A conducting sphere of radius R is charged to a potential of V volt. Then the electric field at a distance \(r(>R)\) from the centre of sphere would be :

• A. \( \frac{RV}{r^2} \)
• B. \( \frac{V}{r} \)
• C. \( \frac{rV}{R^2} \)
• D. \( \frac{R^2V}{r^3} \)

Hint:

Outside a charged sphere, it behaves like a point charge at centre.

Answer 1

The Correct Option is A

Step 1: Understanding the Concept:
A conducting sphere acts as a point charge concentrated at its center for all points outside the sphere.

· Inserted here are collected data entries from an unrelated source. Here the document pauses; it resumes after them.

/-- A voltage sample from a 14-bit code (R126, R127). -/
def State.sampleVolt (s : State) (sid td code : Nat) : State :=
  let c := min 16383 code
  let v := withTerms (s.userTerms sid) ((c : Int) * 320 - 524288) 1
  s.sample sid td v true (decide (c = 0 ∨ c = 16383)) false

/-- The thermistor's temperature in Q16.16 °C for ratio x = code / 4096 between its clamps (R128), within the accuracy
of the 32-bit evaluation. -/
def thermistorTemp (code : Nat) : Int :=
  let x := (code : Int) * fxOne / 4096
  let l := fxLn (fxDiv x (fxOne - x))
  -- 1/T = 1/298.15 + ln/3435, T in kelvin
  let inv := fxDiv (fxOne * 100) (29815 * fxOne) + fxDiv l (3435 * fxOne)
  fxToQ (fxDiv fxOne inv - 27315 * fxOne / 100)

/-- An analog input sample from a 12-bit code (R128): the ratio x sets the quality in thermistor mode (DEDUCED, log entry 23). -/
def State.sampleAin (s : State) (j td code : Nat) : State :=
  let sid := sidOf 3 j
  let c := min 4095 code
  let mode := s.get PDA_AINj_CFG_MODE j
  let u := s.userTerms sid
  if mode = 1 then
    let scale := signed 32 (s.rd PDA_AINj_SCALE j).toNat
    let ofs := signed 32 (s.rd PDA_AINj_OFFSET j).toNat
    s.sample sid td (withTerms u (scale * c * 330 + ofs * 409600) 409600) true false false
  else if mode = 2 then
    -- the bounds on x in units of 1/4096 × 10⁻⁴
    let x := c * 10000
    if x < 50 * 4096 ∨ 9900 * 4096 < x then s.sample sid td 0 false false false
    else
      let (e, s) := s.freeIn (-64) 64
      let low := decide (x < 322 * 4096)
      let high := decide (9611 * 4096 < x)
      let t := if low then 150 * 65536 else if high then -40 * 65536
               else clampI (-40 * 65536) (150 * 65536) (thermistorTemp c + e)
      s.sample sid td (withTerms u t 1) true (low || high) false
  else s

/-- All samples of grid point `g` at TD0 time `td` (R123). -/
def State.sampleAll (s : State) (x : GridIn) (g td : Nat) : State :=
  let s := s.each allCh fun s n => s.sampleCur n td (codeOf x.cur n 0)
  let s := { s with pda := { s.pda with lostBits := [] } }
  let s := s.each ((List.range 8).filter fun k => g % 4 == k % 4) fun s k =>
    let s := s.each (List.range 8) fun s i => s.sampleVolt (sidOf 1 (8 * k + i)) td (codeOf x.out (8 * k + i) 1638)
    s.sampleVolt (sidOf 2 k) td (codeOf x.grp k 1638)
  let s := if g % 10 = 0 then s.each (List.range 12) fun s j => s.sampleAin j td (codeOf x.ain j 2048) else s
  if g % 100 = 0 then s.each (List.range 7) fun s i => s.sample (sidOf 4 i) td (sat32 (codeOf x.int i 0)) true false false
  else s

/-! ### Group supply: undervoltage and droop (R55, R95–R98) -/

/-- The channels of group `k`. -/
def grpChans (k : Nat) : List Nat := (List.range 8).map fun i => 8 * k + i

/-- The droop threshold is not reached by `v`: v < PCT % × (sum / cnt) (R95, R121). -/
def belowDroop (pct : Nat) (sum : Int) (cnt : Nat) (v : Int) : Bool := decide (v * cnt * 100 < (pct : Int) * sum)

/-- PCT and PAUSE_MAX (in grid points) of a group, clamped as R121 gives them. -/
def State.droopPct (s : State) (k : Nat) : Nat := clampN 50 95 (s.get PDA_GRPk_DROOP_PCT k)
def State.pauseMax (s : State) (k : Nat) : Nat := clampN 1 20 (s.get PDA_GRPk_DROOP_PAUSE_MAX k) * 10

/-- A droop event ends: every channel that was paused records INRUSH_PAUSED (R98). -/
def State.endDroop (s : State) (k : Nat) (byMax : Bool) : State :=
  let s := s.setGrp k { s.grp k with event := none, blocked := byMax }
  let s := s.setFlag PDA_GRPk_STATUS_EVENT false k
  s.each (grpChans k) fun s n =>
    let c := s.chan n
    if c.paused || decide (0 < c.pausePts) then
      let s := s.setChan n { c with paused := false, pausePts := 0 }
      let s := s.set PDA_CHn_PAUSE_LAST (min 16777215 (c.pausePts * 10)) n
      (s.inc PDA_CHn_PAUSE_COUNT 1 n).setFault n fInrushPaused
    else s

/-- The mean window of V_ref (R95): sum and count. -/
def histSum (l : List (Nat × Int)) : Int × Nat := l.foldl (fun a e => (a.1 + e.2, a.2 + 1)) (0, 0)

/-- The runs of R55 on a VALID supply sample. -/
def uvRun (g : Grp) (idx : Nat) (v : Int) : Option (Nat × Nat) :=
  let counts := if g.uv then decide (v * 10 > 58 * 65536) else decide (v * 10 < 55 * 65536)
  if counts then (match g.run with | some (a, _) => some (a, idx) | none => some (idx, idx)) else none

/-- A run of R55 is complete: its latest sample lies at least 100 µs after its first. -/
def Grp.runDone (g : Grp) : Bool := match g.run with | some (a, b) => decide (a + 10 ≤ b) | none => false

/-- The channel runs: the core-die checks of R91 and R92 act on it (R65, R70). -/
def Ch.runs (c : Ch) : Bool :=
  c.state == chTurningOn || c.state == chOn || c.state == chPwm ||
    ((c.state == chHeld || c.state == chLimp) && (c.driven || c.pwm.isSome || c.edge.isSome))

/-- The channel's clock lies in its inrush window: it has been set by a turn-on, and the window has not ended (R89). -/
def State.inWindow (s : State) (n : Nat) : Bool :=
  (s.chan n).clockRuns && decide ((s.chan n).clock < pWindow (s.prof n))

/-- Group `k` at grid point `i`: supply runs, droop event, pause (R55, R95–R97). -/
def State.gridGroup (s : State) (k i : Nat) : State :=
  let due := decide (i % 4 = k % 4)
  let v := if due then s.wordVal (sidOf 2 k) else none
  let g := s.grp k
  let hist := g.hist.filter fun e => decide (i < e.1 + 100)
  let s := match g.event with
    | some (sum, cnt, start) =>
      let above := match v with | some v => !(belowDroop (s.droopPct k) sum cnt v) | none => false
      if above then s.endDroop k false
      else if start + s.pauseMax k < i then s.endDroop k true
      else s
    | none =>
      match v with
      | none => s
      | some v =>
        let (sum, cnt) := histSum hist
        if cnt = 0 then s
        else if !(belowDroop (s.droopPct k) sum cnt v) then s.setGrp k { g with blocked := false }
        else if s.flag PDA_GRPk_DROOP_EN k && !g.blocked then
          let s := s.setGrp k { g with event := some (sum, cnt, i) }
          (s.setFlag PDA_GRPk_STATUS_EVENT true k).inc PDA_GRPk_DROOP_CNT_COUNT 1 k
        else s
  let g := s.grp k
  let g := match v with
    | none => { g with hist := hist }
    | some v => { g with hist := (i, v) :: hist, run := uvRun g i v, sumV := g.sumV + v, nV := g.nV + 1 }
  let s := s.setGrp k g
  -- a bit cleared while the group is under undervoltage is set again at the next sample (R57)
  let s := if g.uv && v.isSome then s.each (grpChans k) fun s n => s.setFault n fGroupUv else s
  match g.event with
  | none => s
  | some (_, _, start) =>
    let live := decide (i < start + s.pauseMax k)
    s.each (grpChans k) fun s n =>
      let c := s.chan n
      if live && (c.paused || s.inWindow n) then
        s.setChan n { c with paused := true, pausePts := c.pausePts + 1
                             pwm := c.pwm.map fun w => { w with blankFrom := w.blankFrom + 10000 } }
      -- the grid point at which the event has lasted PAUSE_MAX pauses nothing (R97)
      else if c.paused then s.setChan n { c with paused := false }
      else s

/-! ### Ceiling comparator (R44–R47) -/

/-- The ceiling threshold in nV for a code: 5 mV + code × 75 mV / 63 (R44). -/
def ceilNv (code : Nat) : Nat := 5000000 + code * 75000000 / 63

/-- The comparator's threshold in nV within its accuracy ±(0.5 mV + 3 %) (R44) (DEDUCED, log entry 32). -/
def State.ceilThreshold (s : State) (n : Nat) : Int × State :=
  let t := ceilNv (bitsOf (s.chan n).copy.ctrl.toNat 9 4)
  let tol : Int := 500000 + (t * 3 / 100 : Nat)
  let (e, s) := s.freeIn (-tol) tol
  ((t : Int) + e, s)

/-! ### The channel at a grid point -/

/-- The headroom VGRPk − OUTnn, where both samples of this grid point are VALID (R37, R38, R123). -/
def State.headroom (s : State) (n : Nat) : Option Int :=
  match s.wordVal (sidOf 2 (n / 8)), s.wordVal (sidOf 1 n) with
  | some a, some b => some (a - b)
  | _, _ => none

/-- The desaturation threshold, Q16.16 V (DEDUCED, log entry 32). -/
def State.desatThr (s : State) (n : Nat) : Int := (s.get PDA_CHn_DIAG_ON_DESAT n + 1) * 16384

/-- Turn-on complete (R37): the channel is ON, and a CH_SET that waits for it completes (R76). -/
def State.turnedOn (s : State) (n : Nat) : State :=
  let s := s.setChState n chOn
  let c := s.chan n
  let s := s.setChan n { c with gate := .on, ntr := c.ntr + (if c.gate == .charging then 1 else 0), waitOn := [], desat := 0 }
  s.each (c.waitOn.filterMap s.cmd?) fun s k => s.complete k.seq stOk k.aux

/-- The off-state tests may run on the channel (R48, R50). -/
def State.offTestOk (s : State) (n : Nat) : Bool :=
  let c := s.chan n
  c.state == chOff && s.get PDA_CHn_DIAG_OFF_PU_SEL n != 0 && !(s.grp (n / 8)).uv && s.prot &&
    (match c.offAt with | some t => decide (t + 10000000 ≤ s.now) | none => true)
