/-- A subscription's row follows its state while protection is active; an asserted row sets the latches of its mask (R176,
R182) (DEDUCED, log entry 57). -/
def State.subRow (s : State) (j : Nat) : State :=
  if ¬ s.prot then s
  else
    let on := s.subWants j
    let s := s.setFlag PE_SUBj_STAT_ASSERTED on j
    if on then s.rowLatch (4096 + j) (s.subMask j) s.td0 else s

/-- The rows of every subscription follow as protection becomes active (R176). -/
def State.subRows (s : State) : State := s.each (List.range 32) State.subRow

/-- A received Trip Bulletin updates the subscriptions to its node and bulletin ID (R182) (DEDUCED, log entry 57). -/
def State.bulletinRx (s : State) : State :=
  match s.mTake fun f => f.etype == s.esw.etype && f.kind == 2 with
  | (none, s) => s
  | (some f, s) =>
    let w := f.word 0
    let fl := w % 65536
    s.each (List.range 32) fun s j =>
      let c := (s.rd PE_SUBj_SRC j).toNat
      if ¬ (bitOf c 31 ∧ c % 65536 = f.node ∧ bitsOf c 20 16 = f.streamId ∧ 1 ≤ f.words) then s
      else
        let s := { s with pe := { s.pe with subs := nset s.pe.subs j { asserted := bitOf fl 0 && !(bitOf fl 1), rx := s.now } } }
        let s := (s.setFlag PE_SUBj_STAT_STALE false j).set PE_SUBj_STAT_COUNT (bitsOf w 31 16) j
        s.subRow j

/-- No bulletin frame for 300 ms (R182). -/
def State.subStale (s : State) (j : Nat) : State :=
  let c := (s.rd PE_SUBj_SRC j).toNat
  if ¬ (bitOf c 31 ∧ s.coreRuns) ∨ s.flag PE_SUBj_STAT_STALE j then s
  else
    let s := s.until ((ngetD s.pe.subs j {}).rx + 300000000)
    (s.setFlag PE_SUBj_STAT_STALE true j).subRow j

/-- A change of `PE_SUBj_SRC` (R182): a subscription newly enabled, or pointed at another bulletin, has received no frame
and starts its 300 ms; its row follows (DEDUCED, log entry 57). -/
def State.subSrcWrite (s : State) (j : Nat) (was : Word) : State :=
  let c := (s.rd PE_SUBj_SRC j).toNat
  let s :=
    if bitOf c 31 = bitOf was.toNat 31 ∧ c % 2097152 = was.toNat % 2097152 then s
    else { s.setFlag PE_SUBj_STAT_STALE false j with pe := { s.pe with subs := nset s.pe.subs j { asserted := false, rx := s.now } } }
  s.subRow j

/-! ### Ingest (R154–R158, R162, R164) -/

/-- The state with an ingest handle set. -/
def State.setIng (s : State) (h : Nat) (x : Ing) : State := { s with pe := { s.pe with ings := nset s.pe.ings h x } }

/-- A sample put in its place by time, after those of the same time (DEDUCED, log entry 50). -/
def rsmpIn (x : RSmp) : List RSmp → List RSmp
  | [] => [x]
  | y :: l => if x.t < y.t then x :: y :: l else y :: rsmpIn x l

/-- The grid point nearest a remote sample's instant has been consumed: delivered to a placed instance that reads the value
(R152, R162) (DEDUCED, log entry 50). -/
def State.consumed (s : State) (h i t : Nat) : Bool :=
  s.pe.insts.any fun e => !e.2.unplaced && e.2.inputs.contains (0x8000 + 16 * h + i) &&
    decide ((t + 5000) / 10000 + e.2.delay + 1 ≤ s.peTickNo)

/-- One remote sample for value `i` of handle `h` (R154, R159, R162): `t` its TD0 time, `w` a word with its time as
received, `q` its quality as received (DEDUCED, log entry 50). -/
def State.ingSample (s : State) (h i t w : Nat) (v : Int) (q : Nat) (ok : Bool) : State :=
  match nfind s.pe.ings h with
  | none => s
  | some x =>
    let g := s.td0 / 10000
    if t + 640000 < g * 10000 then s.inc PE_INGh_DROP_STALE 1 h
    else if s.td0 + 1000 < t then s.inc PE_INGh_DROP_FUTURE 1 h
    else
      let late := s.consumed h i t
      let s := if late then (s.inc PE_INGh_LATE_LATE 1 h).count 457 else s
      let q := q % 256 + q / 4096 * 4096 + 512
      let r := x.vals.getD i {}
      let r := { r with smps := rsmpIn { t := t, v := v, q := q, ok := ok, late := late } r.smps,
                        last := some (mwTimed w (mword 0 (0x8000 + 16 * h + i) q v)) }
      let s := s.setIng h { x with vals := x.vals.set i r, idle := 0 }
      s.setFlag PE_INGh_STATUS_STALE false h

/-- A word's TD0 time in ns: the seconds nearest the present time whose low 32 bits the word gives (R18). -/
def State.wordTime (s : State) (w : Nat) : Nat :=
  let now := s.td0 / 1000000000
  let d := signed 32 (bitsOf w 127 96 + 4294967296 - now % 4294967296)
  ((now : Int) + d).toNat * 1000000000 + bitsOf w 95 66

We can relate the surface potential \( V \) to the total charge \( Q \).
: Key Formula or Approach:
1. Potential on surface: \( V = \frac{1}{4\pi\epsilon_0} \frac{Q}{R} \).
2. Electric field outside (\( r>R \)): \( E = \frac{1}{4\pi\epsilon_0} \frac{Q}{r^2} \).
Step 2: Detailed Explanation:
From the expression for potential \( V \):
\[ \frac{Q}{4\pi\epsilon_0} = V \cdot R \]
Now, substitute this into the expression for electric field \( E \) at distance \( r \):
\[ E = \left( \frac{Q}{4\pi\epsilon_0} \right) \cdot \frac{1}{r^2} \]
\[ E = (V \cdot R) \cdot \frac{1}{r^2} \]
\[ E = \frac{RV}{r^2} \]
Step 3: Final Answer:
The electric field at distance \( r \) is \( RV/r^2 \).